To elucidate the mechanism of compression stiffening, tissue is modelled as a composite with (incompressible) cells embedded in a fibrous ECM17 (see Supplementary Information). For simplicity, we distribute the cells on a face-centred-cubic (f.c.c.) lattice as shown in Fig. 4a, Supplementary Fig. 21. When the tissue is compressed, the cells expand in the directions perpendicular to the loading axis to conserve volume, causing tensile strains in the surrounding ECM (Fig. 4a). The magnitude of the tensile strain decays with distance from the cells (Fig. 4d). If the tissue is densely populated with cells, the strain in the ECM does not vanish, resulting in a large fraction of the ECM in tension (Fig. 4d). The stretched ECM confines expansion of the cells, leading to intracellular fluid pressure (Supplementary Fig. 23), which balances the applied compressive load. Simultaneously, owing to the alignment of extracellular fibres with the tensile principal strains, the stiffness of the ECM increases sharply (Fig. 4c). As a consequence, it becomes increasingly difficult to compress the tissue (Supplementary Fig. 26).

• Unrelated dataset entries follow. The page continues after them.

-- ==== Sys2Proof/Machine/Scalar.lean ====
section
/-! DEFINITION. Scalar instructions, majors 0x01-0x0D (R98-R109). -/

namespace Sys2Proof.Machine

/-- A scalar ALU instruction: gd := op(ga, gb) (R99). -/
def scalar (d a : Reg5) (b : Src) (g : Reg3) (op : Word → Word → Word) (s : State) : Host.Outcome State Fault Refusal :=
  s.done g (srcWords b) (s.setG d (op (s.getG a) (s.src b)))

/-- A bit operation: gd := op(ga) (R103). -/
def scalar1 (d a : Reg5) (g : Reg3) (op : Word → Word) (s : State) : Host.Outcome State Fault Refusal :=
  s.done g 1 (s.setG d (op (s.getG a)))

/-- An immediate form, which has no guard (R98, R101). -/
def scalarImm (d a : Reg5) (i : Imm 14) (op : Word → Word → Word) (s : State) : Host.Outcome State Fault Refusal :=
  s.done 0 (immWords i) (s.setG d (op (s.getG a) (immVal i)))

/-- A shift immediate (R102). -/
def shiftImm (d a : Reg5) (n : BitVec 6) (op : Word → Word → Word) (s : State) : Host.Outcome State Fault Refusal :=
  s.done 0 1 (s.setG d (op (s.getG a) (n.setWidth 64)))

/-- A compare: every bit of Pd receives the result (R105). -/
def compare (d : Reg3) (a : Reg5) (b : Src) (g : Reg3) (c : Word → Word → Bool) (s : State) : Host.Outcome State Fault Refusal :=
  s.done g (srcWords b) (s.setP d (predOf (c (s.getG a) (s.src b))))

/-- A compare with an immediate, which has no guard (R98, R105). -/
def compareImm (d : Reg3) (a : Reg5) (i : Imm 11) (c : Word → Word → Bool) (s : State) : Host.Outcome State Fault Refusal :=
  s.done 0 (immWords i) (s.setP d (predOf (c (s.getG a) (immVal i))))

/-- Predicate logic on all 128 bits (R106). -/
def predicate (d : Reg3) (v : Pred) (g : Reg3) (s : State) : Host.Outcome State Fault Refusal := s.done g 1 (s.setP d v)

/-- ADD (R99). -/
def execAdd (d a : Reg5) (b : Src) (g : Reg3) (s : State) : Host.Outcome State Fault Refusal := scalar d a b g (fun x y => x + y) s

/-- SUB (R99). -/
def execSub (d a : Reg5) (b : Src) (g : Reg3) (s : State) : Host.Outcome State Fault Refusal := scalar d a b g (fun x y => x - y) s

/-- MUL (R99). -/
def execMul (d a : Reg5) (b : Src) (g : Reg3) (s : State) : Host.Outcome State Fault Refusal := scalar d a b g (fun x y => x * y) s

/-- MULH (R99). -/
def execMulh (d a : Reg5) (b : Src) (g : Reg3) (s : State) : Host.Outcome State Fault Refusal := scalar d a b g aluMulh s

/-- MULHU (R99). -/
def execMulhu (d a : Reg5) (b : Src) (g : Reg3) (s : State) : Host.Outcome State Fault Refusal := scalar d a b g aluMulhu s

/-- DIV (R99). -/
def execDiv (d a : Reg5) (b : Src) (g : Reg3) (s : State) : Host.Outcome State Fault Refusal := scalar d a b g aluDiv s

/-- DIVU (R99). -/
def execDivu (d a : Reg5) (b : Src) (g : Reg3) (s : State) : Host.Outcome State Fault Refusal := scalar d a b g aluDivu s

/-- REM (R99). -/
def execRem (d a : Reg5) (b : Src) (g : Reg3) (s : State) : Host.Outcome State Fault Refusal := scalar d a b g aluRem s

/-- REMU (R99). -/
def execRemu (d a : Reg5) (b : Src) (g : Reg3) (s : State) : Host.Outcome State Fault Refusal := scalar d a b g aluRemu s

/-- AND (R99). -/
def execAnd (d a : Reg5) (b : Src) (g : Reg3) (s : State) : Host.Outcome State Fault Refusal := scalar d a b g (fun x y => x &&& y) s

/-- OR (R99). -/
def execOr (d a : Reg5) (b : Src) (g : Reg3) (s : State) : Host.Outcome State Fault Refusal := scalar d a b g (fun x y => x ||| y) s

/-- XOR (R99). -/
def execXor (d a : Reg5) (b : Src) (g : Reg3) (s : State) : Host.Outcome State Fault Refusal := scalar d a b g (fun x y => x ^^^ y) s

/-- ANDN (R99). -/
def execAndn (d a : Reg5) (b : Src) (g : Reg3) (s : State) : Host.Outcome State Fault Refusal := scalar d a b g (fun x y => x &&& ~~~y) s

/-- ORN (R99). -/
def execOrn (d a : Reg5) (b : Src) (g : Reg3) (s : State) : Host.Outcome State Fault Refusal := scalar d a b g (fun x y => x ||| ~~~y) s

/-- SHL (R99). -/
def execShl (d a : Reg5) (b : Src) (g : Reg3) (s : State) : Host.Outcome State Fault Refusal := scalar d a b g aluShl s

/-- SHR (R99). -/
def execShr (d a : Reg5) (b : Src) (g : Reg3) (s : State) : Host.Outcome State Fault Refusal := scalar d a b g aluShr s

/-- SRA (R99). -/
def execSra (d a : Reg5) (b : Src) (g : Reg3) (s : State) : Host.Outcome State Fault Refusal := scalar d a b g aluSra s

/-- ROTL (R99). -/
def execRotl (d a : Reg5) (b : Src) (g : Reg3) (s : State) : Host.Outcome State Fault Refusal := scalar d a b g aluRotl s

/-- MIN (R99). -/
def execMin (d a : Reg5) (b : Src) (g : Reg3) (s : State) : Host.Outcome State Fault Refusal := scalar d a b g aluMin s

/-- MAX (R99). -/
def execMax (d a : Reg5) (b : Src) (g : Reg3) (s : State) : Host.Outcome State Fault Refusal := scalar d a b g aluMax s

/-- MINU (R99). -/
def execMinu (d a : Reg5) (b : Src) (g : Reg3) (s : State) : Host.Outcome State Fault Refusal := scalar d a b g aluMinu s

/-- MAXU (R99). -/
def execMaxu (d a : Reg5) (b : Src) (g : Reg3) (s : State) : Host.Outcome State Fault Refusal := scalar d a b g aluMaxu s

/-- clz (R103). -/
def execClz (d a : Reg5) (g : Reg3) (s : State) : Host.Outcome State Fault Refusal := scalar1 d a g aluClz s

/-- ctz (R103). -/
def execCtz (d a : Reg5) (g : Reg3) (s : State) : Host.Outcome State Fault Refusal := scalar1 d a g aluCtz s

/-- popc (R103). -/
def execPopc (d a : Reg5) (g : Reg3) (s : State) : Host.Outcome State Fault Refusal := scalar1 d a g aluPopc s

/-- brev (R103). -/
def execBrev (d a : Reg5) (g : Reg3) (s : State) : Host.Outcome State Fault Refusal := scalar1 d a g aluBrev s

/-- bswap (R103). -/
def execBswap (d a : Reg5) (g : Reg3) (s : State) : Host.Outcome State Fault Refusal := scalar1 d a g aluBswap s

/-- sextB (R103). -/
def execSextB (d a : Reg5) (g : Reg3) (s : State) : Host.Outcome State Fault Refusal := scalar1 d a g (aluSext 8) s

/-- sextH (R103). -/
def execSextH (d a : Reg5) (g : Reg3) (s : State) : Host.Outcome State Fault Refusal := scalar1 d a g (aluSext 16) s

/-- sextW (R103). -/
def execSextW (d a : Reg5) (g : Reg3) (s : State) : Host.Outcome State Fault Refusal := scalar1 d a g (aluSext 32) s

/-- zextB (R103). -/
def execZextB (d a : Reg5) (g : Reg3) (s : State) : Host.Outcome State Fault Refusal := scalar1 d a g (aluZext 8) s

/-- zextH (R103). -/
def execZextH (d a : Reg5) (g : Reg3) (s : State) : Host.Outcome State Fault Refusal := scalar1 d a g (aluZext 16) s

/-- zextW (R103). -/
def execZextW (d a : Reg5) (g : Reg3) (s : State) : Host.Outcome State Fault Refusal := scalar1 d a g (aluZext 32) s

/-- mov (R103). -/
def execMov (d a : Reg5) (g : Reg3) (s : State) : Host.Outcome State Fault Refusal := scalar1 d a g id s

/-- SEL: bit 0 of the selector chooses (R104). -/
def execSel (d a : Reg5) (b : Src) (ps g : Reg3) (s : State) : Host.Outcome State Fault Refusal :=
  s.done g (srcWords b) (s.setG d (if s.guardOn ps then s.getG a else s.src b))

/-- ADDI (R101). -/
def execAddi (d a : Reg5) (i : Imm 14) (s : State) : Host.Outcome State Fault Refusal := scalarImm d a i (fun x y => x + y) s

/-- ANDI (R101). -/
def execAndi (d a : Reg5) (i : Imm 14) (s : State) : Host.Outcome State Fault Refusal := scalarImm d a i (fun x y => x &&& y) s

/-- ORI (R101). -/
def execOri (d a : Reg5) (i : Imm 14) (s : State) : Host.Outcome State Fault Refusal := scalarImm d a i (fun x y => x ||| y) s

/-- XORI (R101). -/
def execXori (d a : Reg5) (i : Imm 14) (s : State) : Host.Outcome State Fault Refusal := scalarImm d a i (fun x y => x ^^^ y) s

/-- SHLI (R102). -/
def execShli (d a : Reg5) (n : BitVec 6) (s : State) : Host.Outcome State Fault Refusal := shiftImm d a n aluShl s

/-- SHRI (R102). -/
def execShri (d a : Reg5) (n : BitVec 6) (s : State) : Host.Outcome State Fault Refusal := shiftImm d a n aluShr s

/-- SRAI (R102). -/
def execSrai (d a : Reg5) (n : BitVec 6) (s : State) : Host.Outcome State Fault Refusal := shiftImm d a n aluSra s

/-- ROTLI (R102). -/
def execRotli (d a : Reg5) (n : BitVec 6) (s : State) : Host.Outcome State Fault Refusal := shiftImm d a n aluRotl s

/-- MOVI (R101). -/
def execMovi (d : Reg5) (i : BitVec 14) (s : State) : Host.Outcome State Fault Refusal := s.done 0 1 (s.setG d (i.signExtend 64))

/-- MOVI with its 64-bit literal (R76, R101). -/
def execMoviLit (d : Reg5) (v : Word) (s : State) : Host.Outcome State Fault Refusal := s.done 0 3 (s.setG d v)

/-- CMP.EQ (R105). -/
def execCmpEq (d : Reg3) (a : Reg5) (b : Src) (g : Reg3) (s : State) : Host.Outcome State Fault Refusal := compare d a b g (fun x y => x == y) s

/-- CMP.NE (R105). -/
def execCmpNe (d : Reg3) (a : Reg5) (b : Src) (g : Reg3) (s : State) : Host.Outcome State Fault Refusal := compare d a b g (fun x y => x != y) s

/-- CMP.LT (R105). -/
def execCmpLt (d : Reg3) (a : Reg5) (b : Src) (g : Reg3) (s : State) : Host.Outcome State Fault Refusal := compare d a b g cmpLtS s

/-- CMP.LE (R105). -/
def execCmpLe (d : Reg3) (a : Reg5) (b : Src) (g : Reg3) (s : State) : Host.Outcome State Fault Refusal := compare d a b g cmpLeS s

/-- CMP.LTU (R105). -/
def execCmpLtu (d : Reg3) (a : Reg5) (b : Src) (g : Reg3) (s : State) : Host.Outcome State Fault Refusal := compare d a b g cmpLtU s

/-- CMP.LEU (R105). -/
def execCmpLeu (d : Reg3) (a : Reg5) (b : Src) (g : Reg3) (s : State) : Host.Outcome State Fault Refusal := compare d a b g cmpLeU s

/-- CMPI.EQ (R105). -/
def execCmpiEq (d : Reg3) (a : Reg5) (i : Imm 11) (s : State) : Host.Outcome State Fault Refusal := compareImm d a i (fun x y => x == y) s

/-- CMPI.NE (R105). -/
def execCmpiNe (d : Reg3) (a : Reg5) (i : Imm 11) (s : State) : Host.Outcome State Fault Refusal := compareImm d a i (fun x y => x != y) s

/-- CMPI.LT (R105). -/
def execCmpiLt (d : Reg3) (a : Reg5) (i : Imm 11) (s : State) : Host.Outcome State Fault Refusal := compareImm d a i cmpLtS s

/-- CMPI.LE (R105). -/
def execCmpiLe (d : Reg3) (a : Reg5) (i : Imm 11) (s : State) : Host.Outcome State Fault Refusal := compareImm d a i cmpLeS s

/-- CMPI.LTU (R105). -/
def execCmpiLtu (d : Reg3) (a : Reg5) (i : Imm 11) (s : State) : Host.Outcome State Fault Refusal := compareImm d a i cmpLtU s

/-- CMPI.LEU (R105). -/
def execCmpiLeu (d : Reg3) (a : Reg5) (i : Imm 11) (s : State) : Host.Outcome State Fault Refusal := compareImm d a i cmpLeU s

/-- PAND (R106). -/
def execPand (d a b g : Reg3) (s : State) : Host.Outcome State Fault Refusal := predicate d (s.getP a &&& s.getP b) g s

/-- POR (R106). -/
def execPor (d a b g : Reg3) (s : State) : Host.Outcome State Fault Refusal := predicate d (s.getP a ||| s.getP b) g s

/-- PXOR (R106). -/
def execPxor (d a b g : Reg3) (s : State) : Host.Outcome State Fault Refusal := predicate d (s.getP a ^^^ s.getP b) g s

/-- PNOT (R106). -/
def execPnot (d a g : Reg3) (s : State) : Host.Outcome State Fault Refusal := predicate d (~~~(s.getP a)) g s

/-- PMOV (R106). -/
def execPmov (d a g : Reg3) (s : State) : Host.Outcome State Fault Refusal := predicate d (s.getP a) g s

/-- APUT moves a word into a pointer, unchecked (R107). -/
def execAput (d : Reg3) (a : Reg5) (g : Reg3) (s : State) : Host.Outcome State Fault Refusal := s.done g 1 (s.setA d (s.getG a))

/-- AGET (R107). -/
def execAget (d : Reg5) (a : Reg3) (g : Reg3) (s : State) : Host.Outcome State Fault Refusal := s.done g 1 (s.setG d (s.getA a))

/-- AINC, and the post-increments of LDA and STA (R108): an invalid pointer only gets bit 63. -/
def ptrInc (r : Rect) (p : Word) (inc : Int) : Word := if ptrIn r p then ptrMove r p inc else setBit p 63 true

/-- AINC (R108). -/
def execAinc (d : Reg3) (b : Src) (g : Reg3) (s : State) : Host.Outcome State Fault Refusal :=
  s.done g (srcWords b) (s.setA d (ptrInc s.rect (s.getA d) (s.src b).toInt))

/-- The pointer of a linear position and interleave exponent (R109). -/
def ptrOfLin (r : Rect) (k : Nat) (lin : Int) : Word :=
  if k < 6 ∨ 22 < k then 0x8000000000000000
  else if lin < 0 ∨ 2 ^ 23 ≤ lin.toNat / (2 ^ k * r.w * r.h) * 2 ^ k then 0x8000000000000000 ||| BitVec.ofNat 64 (k * 2 ^ 29)
  else
    let n := lin.toNat
    let q := n / 2 ^ k
    let col := r.col + q % r.w
    let row := r.row + q / r.w % r.h
    let blk := q / r.w / r.h
    BitVec.ofNat 64 (k * 2 ^ 29) ||| BitVec.ofNat 64 (row * 2 ^ 27) ||| BitVec.ofNat 64 (col * 2 ^ 23) |||
      BitVec.ofNat 64 (blk * 2 ^ k + n % 2 ^ k)

/-- ACFG (R109). -/
def execAcfg (d : Reg3) (a b : Reg5) (g : Reg3) (s : State) : Host.Outcome State Fault Refusal :=
  s.done g 1 (s.setA d (ptrOfLin s.rect (s.getG b).toNat (s.getG a).toInt))

end Sys2Proof.Machine
end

The effect of torsional shear applied after compression is studied by considering a simple shear applied to the plane parallel to the axis of torsion, as shown in Fig. 4b. On that plane, the shear load further increases the tensile principal strain induced by compression (Supplementary Fig. 22). Because the fibrous network stiffens with increasing tensile strain, the shear stiffness of tissues increases with compression (Fig. 4e). Consistent with experiments, our model also finds that the compression stiffening of tissues requires a strain-stiffening ECM (Supplementary Fig. 28).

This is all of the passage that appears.